В устах любой женщины подобная тирада расценивалась бы как требование, причём весьма вульгарное. С Дианой было совсем не так. Она имела привычку, и как мог судить Стивен, никогда ей не изменяла, говорить с ним предельно прямо, без обиняков, не ходя вокруг да около, будто они были сделаны из одного теста, можно сказать – единомышленники. И она была искренне удивлена, когда он сказал:
— У нас есть деньги. Я одолжил через Лондон и тебе непременно стоит обзавестись люстриновым платьем. Давай немедленно пошлём за ним.

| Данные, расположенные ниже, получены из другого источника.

/-! ## Machine/Marker.lean -/

@[simp ↓] theorem State.writeWord0_pending (s : State) (a1) (a2) (a3) : (State.writeWord0 s a1 a2 a3).pending = s.pending := by simp [State.writeWord0]
@[simp ↓] theorem State.setStepState_pending (s : State) (a1) (a2) : (State.setStepState s a1 a2).pending = s.pending := by simp [State.setStepState]
@[simp ↓] theorem State.countSat_pending (s : State) (a1) (a2) : (State.countSat s a1 a2).pending = s.pending := by
  unfold State.countSat; split <;> simp
@[simp ↓] theorem State.stepLr_pending (s : State) (a1) (a2) : (State.stepLr s a1 a2).1.pending = s.pending := by
  unfold State.stepLr; dsimp only; repeat' (first | (simp; done) | split)
@[simp ↓] theorem State.markerReads_pending (s : State) (a1) (a2) : (State.markerReads s a1 a2).1.pending = s.pending := by
  unfold State.markerReads; exact foldl_fst_pending _ (by intros; simp) _ _
@[simp ↓] theorem State.markerWrites_pending (s : State) (a1) (a2) (a3) (a4) : (State.markerWrites s a1 a2 a3 a4).pending = s.pending := by
  unfold State.markerWrites; split <;> simp
@[simp ↓] theorem State.satsOf_pending (s : State) (a1) (a2) : (State.satsOf s a1 a2).1.pending = s.pending := by
  unfold State.satsOf; split <;> simp
@[simp ↓] theorem State.markUnit_pending (s : State) (a1) (a2) (a3) : (State.markUnit s a1 a2 a3).pending = s.pending := by simp [State.markUnit]
@[simp ↓] theorem State.applyWhole_pending (s : State) (a1) (a2) (a3) (a4) : (State.applyWhole s a1 a2 a3 a4).pending = s.pending := by
  unfold State.applyWhole; dsimp only; repeat' (first | (simp; done) | split)
@[simp ↓] theorem State.copyRun_pending (s : State) (a1) (a2) (a3) (a4) : (State.copyRun s a1 a2 a3 a4).pending = s.pending := by
  unfold State.copyRun; dsimp only; repeat' (first | (simp; done) | split)
@[simp ↓] theorem State.applyPart_pending (s : State) (a1) (a2) (a3) (a4) (a5) (a6) (a7) : (State.applyPart s a1 a2 a3 a4 a5 a6 a7).pending = s.pending := by
  unfold State.applyPart; dsimp only; repeat' (first | (simp; done) | split)
@[simp ↓] theorem State.applyUnit_pending (s : State) (a1) (a2) (a3) (a4) : (State.applyUnit s a1 a2 a3 a4).pending = s.pending := by
  unfold State.applyUnit; dsimp only; repeat' (first | (simp; done) | split)
@[simp ↓] theorem State.applyReady_pending (s : State) (a1) (a2) (a3) : (State.applyReady s a1 a2 a3).pending = s.pending := by
  unfold State.applyReady; (try dsimp only); repeat' (first | with_reducible rfl | (simp; done) | split | (refine (State.each_pending _ _ _ ?_).trans ?_ <;> intros <;> (try dsimp only)) | simp)
@[simp ↓] theorem State.applyWaiting_pending (s : State) (a1) : (State.applyWaiting s a1).pending = s.pending := by
  unfold State.applyWaiting; split <;> simp
@[simp ↓] theorem State.notePages_pending (s : State) (a1) : (State.notePages s a1).pending = s.pending := by simp [State.notePages]
@[simp ↓] theorem State.putPage_pending (s : State) (a1) (a2) (a3) (a4) : (State.putPage s a1 a2 a3 a4).pending = s.pending := by
  unfold State.putPage; split <;> simp
@[simp ↓] theorem State.setPool_pending (s : State) (a1) (a2) : (State.setPool s a1 a2).pending = s.pending := by
  unfold State.setPool; (try dsimp only); repeat' (first | with_reducible rfl | (simp; done) | split | (refine (State.each_pending _ _ _ ?_).trans ?_ <;> intros <;> (try dsimp only)) | simp)
@[simp ↓] theorem State.loadPool_pending (s : State) (a1) : (State.loadPool s a1).pending = s.pending := by simp [State.loadPool]
@[simp ↓] theorem State.putSegment_pending (s : State) (a1) (a2) (a3) (a4) (a5) : (State.putSegment s a1 a2 a3 a4 a5).pending = s.pending := by simp [State.putSegment]
@[simp ↓] theorem State.slowRequests_pending (s : State) (a1) (a2) (a3) (a4) (a5) (a6) : (State.slowRequests s a1 a2 a3 a4 a5 a6).pending = s.pending := by simp [State.slowRequests]
@[simp ↓] theorem State.ownRequest_pending (s : State) (a1) (a2) (a3) (a4) (a5) : (State.ownRequest s a1 a2 a3 a4 a5).1.pending = s.pending := by
  unfold State.ownRequest; dsimp only; repeat' (first | (simp; done) | split)
@[simp ↓] theorem State.ownRead_pending (s : State) (a1) (a2) (a3) : (State.ownRead s a1 a2 a3).1.pending = s.pending := by
  unfold State.ownRead; exact foldl_fst_pending _ (by intros; simp) _ _
@[simp ↓] theorem State.ownWrite_pending (s : State) (a1) (a2) (a3) (a4) : (State.ownWrite s a1 a2 a3 a4).1.pending = s.pending := by
  unfold State.ownWrite; exact foldl_fst_pending _ (by intros; simp) _ _
theorem State.addSlip_some {s : State} {a1} {a2} {a3} {t : State} (h : (State.addSlip s a1 a2 a3) = some t) : t.pending = s.pending := by
  revert h; unfold State.addSlip; (try dsimp only); repeat' (first | (intro h; cases h; simp; done) | (intro h; simp at h; done) | split)
@[simp ↓] theorem State.addSlip_keeps (s : State) (a1) (a2) (a3) (p) (h : s.pending = p) : Keeps p (State.addSlip s a1 a2 a3) := fun t e => (State.addSlip_some e).trans h
@[simp ↓] theorem State.setWithhold_pending (s : State) (a1) (a2) : (State.setWithhold s a1 a2).pending = s.pending := by simp [State.setWithhold]
@[simp ↓] theorem State.badChunk_pending (s : State) (a1) (a2) (a3) : (State.badChunk s a1 a2 a3).pending = s.pending := by simp [State.badChunk]
@[simp ↓] theorem State.takeChunk_pending (s : State) (a1) (a2) : (State.takeChunk s a1 a2).pending = s.pending := by
  unfold State.takeChunk; (try dsimp only); repeat' (first | with_reducible rfl | (simp; done) | ((try have q0 := State.addSlip_some ‹State.addSlip _ _ _ _ = some _›); simp_all; done) | split | (refine (State.each_pending _ _ _ ?_).trans ?_ <;> intros <;> (try dsimp only)) | simp)
@[simp ↓] theorem gradientChunk_pending (s : State) (a1) (a2) : (gradientChunk s a1 a2).pending = s.pending := by
  unfold gradientChunk; repeat' (first | (simp; done) | split)
@[simp ↓] theorem State.pageFree_pending (s : State) (a1) : (State.pageFree s a1).pending = s.pending := by
  unfold State.pageFree; dsimp only; repeat' (first | (simp; done) | split)
@[simp ↓] theorem State.takeQ_pending (s : State) (a1) (a2) (a3) : (State.takeQ s a1 a2 a3).pending = s.pending := by
  unfold State.takeQ; dsimp only; repeat' (first | (simp; done) | split)
@[simp ↓] theorem normQArrival_pending (s : State) (a1) (a2) (a3) : (normQArrival s a1 a2 a3).pending = s.pending := by
  unfold normQArrival; split <;> simp
@[simp ↓] theorem State.drainScan_pending (s : State) (a1) : (State.drainScan s a1).pending = s.pending := by simp [State.drainScan]
@[simp ↓] theorem arm_pending (s : State) (a1) (a2) : (arm s a1 a2).pending = s.pending := by
  unfold arm; split <;> simp
@[simp ↓] theorem State.countPsd_pending (s : State) (a1) (a2) : (State.countPsd s a1 a2).pending = s.pending := by simp [State.countPsd]
@[simp ↓] theorem armScanComplete_pending (s : State) (a1) : (armScanComplete s a1).pending = s.pending := by
  unfold armScanComplete; dsimp only; repeat' (first | (simp; done) | split)
@[simp ↓] theorem State.releaseStages_pending (s : State) (a1) : (State.releaseStages s a1).pending = s.pending := by simp [State.releaseStages]
@[simp ↓] theorem State.endStep_pending (s : State) (a1) (a2) (a3) (a4) (a5) (a6) (a7) : (State.endStep s a1 a2 a3 a4 a5 a6 a7).pending = s.pending := by simp [State.endStep]
@[simp ↓] theorem State.dropSlips_pending (s : State) (a1) (a2) : (State.dropSlips s a1 a2).pending = s.pending := by
  unfold State.dropSlips; repeat' (first | (simp; done) | split)
@[simp ↓] theorem State.discardStep_pending (s : State) (a1) (a2) (a3) (a4) (a5) : (State.discardStep s a1 a2 a3 a4 a5).pending = s.pending := by
  unfold State.discardStep; dsimp only; repeat' (first | (simp; done) | split)
@[simp ↓] theorem State.dropShadows_pending (s : State) (a1) (a2) : (State.dropShadows s a1 a2).pending = s.pending := by simp [State.dropShadows]
@[simp ↓] theorem State.abandonStep_pending (s : State) (a1) : (State.abandonStep s a1).pending = s.pending := by simp [State.abandonStep]
@[simp ↓] theorem State.stateFault_pending (s : State) (a1) (a2) : (State.stateFault s a1 a2).pending = s.pending := by
  unfold State.stateFault; dsimp only; repeat' (first | (simp; done) | split)
@[simp ↓] theorem State.decideSlips_pending (s : State) (a1) (a2) : (State.decideSlips s a1 a2).pending = s.pending := by
  unfold State.decideSlips; (try dsimp only); repeat' (first | with_reducible rfl | (simp; done) | split | (refine (State.each_pending _ _ _ ?_).trans ?_ <;> intros <;> (try dsimp only)) | simp)
@[simp ↓] theorem stepDecision_pending (s : State) (a1) : (stepDecision s a1).pending = s.pending := by
  unfold stepDecision; dsimp only; repeat' (first | (simp; done) | split)
@[simp ↓] theorem clipRerunComplete_pending (s : State) (a1) : (clipRerunComplete s a1).pending = s.pending := by
  unfold clipRerunComplete; dsimp only; repeat' (first | (simp; done) | split)
@[simp ↓] theorem State.commitStage_pending (s : State) (a1) (a2) : (State.commitStage s a1 a2).pending = s.pending := by simp [State.commitStage]
@[simp ↓] theorem markerCommit_pending (s : State) (a1) : (markerCommit s a1).pending = s.pending := by
  unfold markerCommit; (try dsimp only); repeat' (first | with_reducible rfl | (simp; done) | split | (refine (State.each_pending _ _ _ ?_).trans ?_ <;> intros <;> (try dsimp only)) | simp)
@[simp ↓] theorem State.queueHomework_pending (s : State) (a1) (a2) : (State.queueHomework s a1 a2).pending = s.pending := by
  unfold State.queueHomework; (try dsimp only); repeat' (first | with_reducible rfl | (simp; done) | split | (refine (State.each_pending _ _ _ ?_).trans ?_ <;> intros <;> (try dsimp only)) | simp)
@[simp ↓] theorem commitComplete_pending (s : State) (a1) : (commitComplete s a1).pending = s.pending := by
  unfold commitComplete; dsimp only; repeat' (first | (simp; done) | split)
@[simp ↓] theorem State.onStage_pending (s : State) (a1) (a2) (a3) : (State.onStage s a1 a2 a3).pending = s.pending := by simp [State.onStage]
@[simp ↓] theorem slipStateFetchComplete_pending (s : State) (a1) (a2) (a3) : (slipStateFetchComplete s a1 a2 a3).pending = s.pending := by
  unfold slipStateFetchComplete; dsimp only; repeat' (first | (simp; done) | split)
@[simp ↓] theorem slipApply_pending (s : State) (a1) (a2) : (slipApply s a1 a2).pending = s.pending := by
  unfold slipApply; dsimp only; repeat' (first | (simp; done) | split)
@[simp ↓] theorem slipWritebackComplete_pending (s : State) (a1) (a2) (a3) : (slipWritebackComplete s a1 a2 a3).pending = s.pending := by
  unfold slipWritebackComplete; dsimp only; repeat' (first | (simp; done) | split)
theorem abandonWrite_some {s : State} {a1} {t : State} (h : (abandonWrite s a1) = some t) : t.pending = s.pending := by
  revert h; unfold abandonWrite; (try dsimp only); repeat' (first | (intro h; cases h; simp; done) | (intro h; simp at h; done) | split)
@[simp ↓] theorem abandonWrite_keeps (s : State) (a1) (p) (h : s.pending = p) : Keeps p (abandonWrite s a1) := fun t e => (abandonWrite_some e).trans h
@[simp ↓] theorem calStart_pending (s : State) (a1) (a2) : (calStart s a1 a2).pending = s.pending := by
  unfold calStart; repeat' (first | (simp; done) | split)
@[simp ↓] theorem calibrationComplete_pending (s : State) (a1) : (calibrationComplete s a1).pending = s.pending := by
  unfold calibrationComplete; dsimp only; repeat' (first | (simp; done) | split)
@[simp ↓] theorem State.masterBytes_pending (s : State) (a1) (a2) : (State.masterBytes s a1 a2).1.pending = s.pending := by
  unfold State.masterBytes; repeat' (first | (simp; done) | split)
@[simp ↓] theorem State.rollBlock_pending (s : State) (a1) (a2) : (State.rollBlock s a1 a2).pending = s.pending := by
  unfold State.rollBlock; dsimp only; repeat' (first | (simp; done) | split)
@[simp ↓] theorem rollCheck_pending (s : State) (a1) : (rollCheck s a1).pending = s.pending := by
  unfold rollCheck; dsimp only; repeat' (first | (simp; done) | split)
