/-! ## Machine/Reset.lean -/

@[simp ↓] theorem State.resetRecord_pending (s : State) (a1) : (State.resetRecord s a1).pending = s.pending := by simp [State.resetRecord]
@[simp ↓] theorem State.noteReset_pending (s : State) (a1) : (State.noteReset s a1).pending = s.pending := by simp [State.noteReset]
@[simp ↓] theorem State.showReset_pending (s : State) : (State.showReset s).pending = s.pending := by simp [State.showReset]
@[simp ↓] theorem State.resetLessons_pending (s : State) (a1) (a2) : (State.resetLessons s a1 a2).pending = s.pending := by simp [State.resetLessons]
@[simp ↓] theorem State.resetBells_pending (s : State) (a1) : (State.resetBells s a1).pending = s.pending := by simp [State.resetBells]
@[simp ↓] theorem State.resetWork_pending (s : State) (a1) : (State.resetWork s a1).pending = s.pending := by
  unfold State.resetWork; (try dsimp only); repeat' (first | with_reducible rfl | (simp; done) | ((try have q0 := abandonWrite_some ‹abandonWrite _ _ = some _›); simp_all; done) | split | (refine (State.each_pending _ _ _ ?_).trans ?_ <;> intros <;> (try dsimp only)) | simp)
@[simp ↓] theorem State.resetCounters_pending (s : State) (a1) : (State.resetCounters s a1).pending = s.pending := by
  unfold State.resetCounters; (try dsimp only); repeat' (first | with_reducible rfl | (simp; done) | split | (refine (State.each_pending _ _ _ ?_).trans ?_ <;> intros <;> (try dsimp only)) | simp)
@[simp ↓] theorem State.noteStack_pending (s : State) (a1) : (State.noteStack s a1).pending = s.pending := by simp [State.noteStack]
@[simp ↓] theorem State.resetPorts_pending (s : State) (a1) : (State.resetPorts s a1).pending = s.pending := by simp [State.resetPorts]
@[simp ↓] theorem State.resetStack_pending (s : State) (a1) (a2) : (State.resetStack s a1 a2).pending = s.pending := by
  unfold State.resetStack
  extract_lets k s1 s2 m s3 s4 s5 s6 s7 s8
  have h1 : s1.pending = s.pending := by simp [s1]
  have h2 : s2.pending = s1.pending := by simp [s2]
  have h3 : s3.pending = s2.pending := by simp [s3]
  have h4 : s4.pending = s3.pending := by simp [s4]
  have h5 : s5.pending = s4.pending := (State.each_pending _ _ _ (by intros; simp)).trans (State.loseCores_pending _ _)
  have h6 : s6.pending = s5.pending := State.each_pending _ _ _ (by intros; simp)
  have h7 : s7.pending = s6.pending := by
    refine State.each_pending _ _ _ ?_
    intro s j; dsimp only; split
    · rfl
    · exact (State.flushSlice_pending _ _ _).trans (State.setSlice_pending _ _ _)
  have h8 : s8.pending = s7.pending := by simp [s8]
  refine (State.setRates_pending _ _).trans ((State.each_pending _ _ _ ?_).trans (h8.trans (h7.trans (h6.trans (h5.trans (h4.trans (h3.trans (h2.trans h1))))))))
  intro s j; split
  · simp
  · rfl
@[simp ↓] theorem State.stopActivation_pending (s : State) (a1) : (State.stopActivation s a1).pending = s.pending := by
  unfold State.stopActivation; repeat' (first | (simp; done) | split)
@[simp ↓] theorem State.listReset_pending (s : State) (a1) : (State.listReset s a1).pending = s.pending := by simp [State.listReset]
@[simp ↓] theorem State.resetNamed_pending (s : State) (a1) (a2) : (State.resetNamed s a1 a2).pending = s.pending := by
  unfold State.resetNamed
  extract_lets s1
  have h1 : s1.pending = s.pending := (State.each_pending _ _ _ (fun s st =>
    (congrArg State.pending (show (fun (s : State) (st : Nat) => s.resetStack st a1) s st = s.resetStack st a1 from rfl)).trans
      (State.resetStack_pending s st a1))).trans (State.resetWork_pending _ _)
  clear_value s1
  split <;> exact (State.bump_pending _ _ _ _ _).trans h1
@[simp ↓] theorem State.enterReset_pending (s : State) (a1) : (State.enterReset s a1).pending = s.pending := by simp [State.enterReset]
@[simp ↓] theorem resetTakesEffect_pending (s : State) : (resetTakesEffect s).pending = s.pending := by simp [resetTakesEffect]
@[simp ↓] theorem State.setBankState_pending (s : State) (a1) (a2) : (State.setBankState s a1 a2).pending = s.pending := by
  unfold State.setBankState; split <;> simp
@[simp ↓] theorem State.firmwareEntry_pending (s : State) (a1) (a2) (a3) : (State.firmwareEntry s a1 a2 a3).pending = s.pending := by simp [State.firmwareEntry]
@[simp ↓] theorem State.badBank_pending (s : State) (a1) (a2) : (State.badBank s a1 a2).pending = s.pending := by simp [State.badBank]
@[simp ↓] theorem State.runBank_pending (s : State) (a1) (a2) : (State.runBank s a1 a2).pending = s.pending := by
  unfold State.runBank; split <;> simp
@[simp ↓] theorem State.failBank_pending (s : State) (a1) : (State.failBank s a1).pending = s.pending := by
  unfold State.failBank; split <;> simp
@[simp ↓] theorem State.boot_pending (s : State) : (State.boot s).pending = s.pending := by
  unfold State.boot; dsimp only; repeat' (first | (simp; done) | split)
@[simp ↓] theorem State.dropUpdate_pending (s : State) (a1) : (State.dropUpdate s a1).pending = s.pending := by
  unfold State.dropUpdate; split <;> simp
@[simp ↓] theorem State.failChannels_pending (s : State) (a1) : (State.failChannels s a1).pending = s.pending := by simp [State.failChannels]
@[simp ↓] theorem State.noteLanes_pending (s : State) (a1) : (State.noteLanes s a1).pending = s.pending := by simp [State.noteLanes]
@[simp ↓] theorem State.newKey_pending (s : State) (a1) : (State.newKey s a1).pending = s.pending := by simp [State.newKey]
@[simp ↓] theorem State.clearModule_pending (s : State) (a1) : (State.clearModule s a1).pending = s.pending := by simp [State.clearModule]
@[simp ↓] theorem State.coldReset_pending (s : State) (a1) : (State.coldReset s a1).pending = s.pending := by
  unfold State.coldReset; split <;> simp
@[simp ↓] theorem State.warmReset_pending (s : State) (a1) : (State.warmReset s a1).pending = s.pending := by simp [State.warmReset]
@[simp ↓] theorem State.acceptReset_pending (s : State) (a1) : (State.acceptReset s a1).pending = s.pending := by
  unfold State.acceptReset; dsimp only; repeat' (first | (simp; done) | split)
@[simp ↓] theorem State.resetWrite_pending (s : State) (a1) (a2) : (State.resetWrite s a1 a2).1.pending = s.pending := by
  unfold State.resetWrite; split <;> simp
@[simp ↓] theorem State.faultReset_pending (s : State) (a1) : (State.faultReset s a1).pending = s.pending := by simp [State.faultReset]
@[simp ↓] theorem tagUe_pending (s : State) (a1) (a2) (a3) : (tagUe s a1 a2 a3).pending = s.pending := by
  unfold tagUe; dsimp only; repeat' (first | (simp; done) | split)
@[simp ↓] theorem tutorUe_pending (s : State) (a1) (a2) : (tutorUe s a1 a2).pending = s.pending := by simp [tutorUe]
@[simp ↓] theorem proctorFault_pending (s : State) : (proctorFault s).pending = s.pending := by
  unfold proctorFault; dsimp only; repeat' (first | (simp; done) | split)
@[simp ↓] theorem bondDrainEnd_pending (s : State) (a1) (a2) : (bondDrainEnd s a1 a2).pending = s.pending := by
  unfold bondDrainEnd; split <;> simp
@[simp ↓] theorem State.checkArray_pending (s : State) (a1) : (State.checkArray s a1).pending = s.pending := by simp [State.checkArray]
@[simp ↓] theorem State.marchTest_pending (s : State) (a1) (a2) : (State.marchTest s a1 a2).pending = s.pending := by simp [State.marchTest]
@[simp ↓] theorem State.exam_pending (s : State) (a1) (a2) : (State.exam s a1 a2).pending = s.pending := by
  unfold State.exam; dsimp only; repeat' (first | (simp; done) | split)
@[simp ↓] theorem State.countSpares_pending (s : State) (a1) : (State.countSpares s a1).pending = s.pending := by simp [State.countSpares]
@[simp ↓] theorem State.zeroFill_pending (s : State) (a1) : (State.zeroFill s a1).pending = s.pending := by simp [State.zeroFill]
@[simp ↓] theorem State.hallwayReturn_pending (s : State) (a1) : (State.hallwayReturn s a1).pending = s.pending := by
  unfold State.hallwayReturn; (try dsimp only); repeat' (first | with_reducible rfl | (simp; done) | split | (refine (State.each_pending _ _ _ ?_).trans ?_ <;> intros <;> (try dsimp only)) | simp)
@[simp ↓] theorem State.syllabusDefaults_pending (s : State) : (State.syllabusDefaults s).pending = s.pending := by simp [State.syllabusDefaults]
@[simp ↓] theorem State.ageCore_pending (s : State) (a1) : (State.ageCore s a1).1.pending = s.pending := by
  unfold State.ageCore; dsimp only; repeat' (first | (simp; done) | split)
@[simp ↓] theorem State.testCores_pending (s : State) (cl) (l : List Nat) : (s.testCores cl l).1.pending = s.pending := by
  induction l generalizing s with
  | nil => rfl
  | cons x l ih => unfold State.testCores; dsimp only; rw [ih]; split <;> simp
@[simp ↓] theorem State.mapCores_pending (s : State) (a1) : (State.mapCores s a1).pending = s.pending := by
  unfold State.mapCores; dsimp only; repeat' (first | (simp; done) | split)
@[simp ↓] theorem State.identifyHbm_pending (s : State) (a1) : (State.identifyHbm s a1).1.pending = s.pending := by
  unfold State.identifyHbm
  have hf : ∀ (l : List Nat) (p : State × Bool), p.1.pending = s.pending → (l.foldl (fun (w : State × Bool) k =>
      let i := 8 * a1 + k
      let d := (Config.hbmDevice i).toNat
      let s := w.1.setReg .hbmDevice i 0 d
      if bits d 0 8 == 16 && bits d 8 8 == 64 then (s, w.2) else (s.logError .hbm i fatal 0x01B d 0, false)) p).1.pending = s.pending := by
    intro l; induction l with
    | nil => intro p h; exact h
    | cons c l ih =>
      intro p h; refine ih _ ?_; dsimp only; split
      · exact (State.setReg_pending _ _ _ _ _).trans h
      · exact (State.logError_pending _ _ _ _ _ _ _).trans ((State.setReg_pending _ _ _ _ _).trans h)
  exact hf _ _ rfl
@[simp ↓] theorem State.retestCores_pending (s : State) (a1) : (State.retestCores s a1).pending = s.pending := by
  unfold State.retestCores; (try dsimp only); repeat' (first | with_reducible rfl | (simp; done) | split | (refine (State.each_pending _ _ _ ?_).trans ?_ <;> intros <;> (try dsimp only)) | simp)
@[simp ↓] theorem State.testChannels_pending (s : State) : (State.testChannels s).pending = s.pending := by
  unfold State.testChannels; (try dsimp only); repeat' (first | with_reducible rfl | (simp; done) | split | (refine (State.each_pending _ _ _ ?_).trans ?_ <;> intros <;> (try dsimp only)) | simp)
@[simp ↓] theorem State.serveStack_pending (s : State) (a1) : (State.serveStack s a1).pending = s.pending := by simp [State.serveStack]
@[simp ↓] theorem State.failStack_pending (s : State) (a1) (a2) : (State.failStack s a1 a2).pending = s.pending := by simp [State.failStack]
@[simp ↓] theorem State.serveAgain_pending (s : State) (a1) (a2) : (State.serveAgain s a1 a2).pending = s.pending := by
  unfold State.serveAgain; dsimp only; repeat' (first | (simp; done) | split)
@[simp ↓] theorem State.returnStack_pending (s : State) (a1) (a2) : (State.returnStack s a1 a2).pending = s.pending := by
  unfold State.returnStack; dsimp only; repeat' (first | (simp; done) | split)
@[simp ↓] theorem State.finishModule_pending (s : State) (a1) (a2) : (State.finishModule s a1 a2).pending = s.pending := by simp [State.finishModule]
@[simp ↓] theorem State.checkStacks_pending (s : State) (a1) : (State.checkStacks s a1).1.pending = s.pending := by simp [State.checkStacks]
@[simp ↓] theorem State.warmDone_pending (s : State) (a1) (a2) : (State.warmDone s a1 a2).pending = s.pending := by simp [State.warmDone]
@[simp ↓] theorem startupDone_pending (s : State) (a1) (a2) (a3) : (startupDone s a1 a2 a3).pending = s.pending := by
  unfold startupDone; (try dsimp only); repeat' (first | with_reducible rfl | (simp; done) | split | (refine (State.each_pending _ _ _ ?_).trans ?_ <;> intros <;> (try dsimp only)) | simp)
@[simp ↓] theorem resetComplete_pending (s : State) : (resetComplete s).pending = s.pending := by
  unfold resetComplete; repeat' (first | (simp; done) | split)
@[simp ↓] theorem State.dropSupply_pending (s : State) : (State.dropSupply s).pending = s.pending := by simp [State.dropSupply]
@[simp ↓] theorem State.dropControl_pending (s : State) : (State.dropControl s).pending = s.pending := by simp [State.dropControl]
@[simp ↓] theorem State.setPerst_pending (s : State) (a1) (a2) : (State.setPerst s a1 a2).pending = s.pending := by simp [State.setPerst]
@[simp ↓] theorem inputPowerLoss_pending (s : State) : (inputPowerLoss s).pending = s.pending := by simp [inputPowerLoss]
@[simp ↓] theorem powerOn_pending (s : State) : (powerOn s).pending = s.pending := by
  unfold powerOn; split <;> simp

Наряд принесли. Диана выразила одобрение, и мадам Шозе откланялась, получив свою ошеломляющую цену. Держа платье перед собой, Диана сосредоточенно рассматривая его в зеркало у камина. Выглядела она не лучшим образом, однако радость от нового платья, почти не притупленная годами, проведенными в необычайной роскоши, прелестно оживляла ее.
– Верхняя часть, увы, не вдохновляет, — прищурившись и кивнув собственному отражению, заметила она. – Предполагалось, что платье будут носить с чем-нибудь, скорее всего жемчугом. Я надену свои брильянты.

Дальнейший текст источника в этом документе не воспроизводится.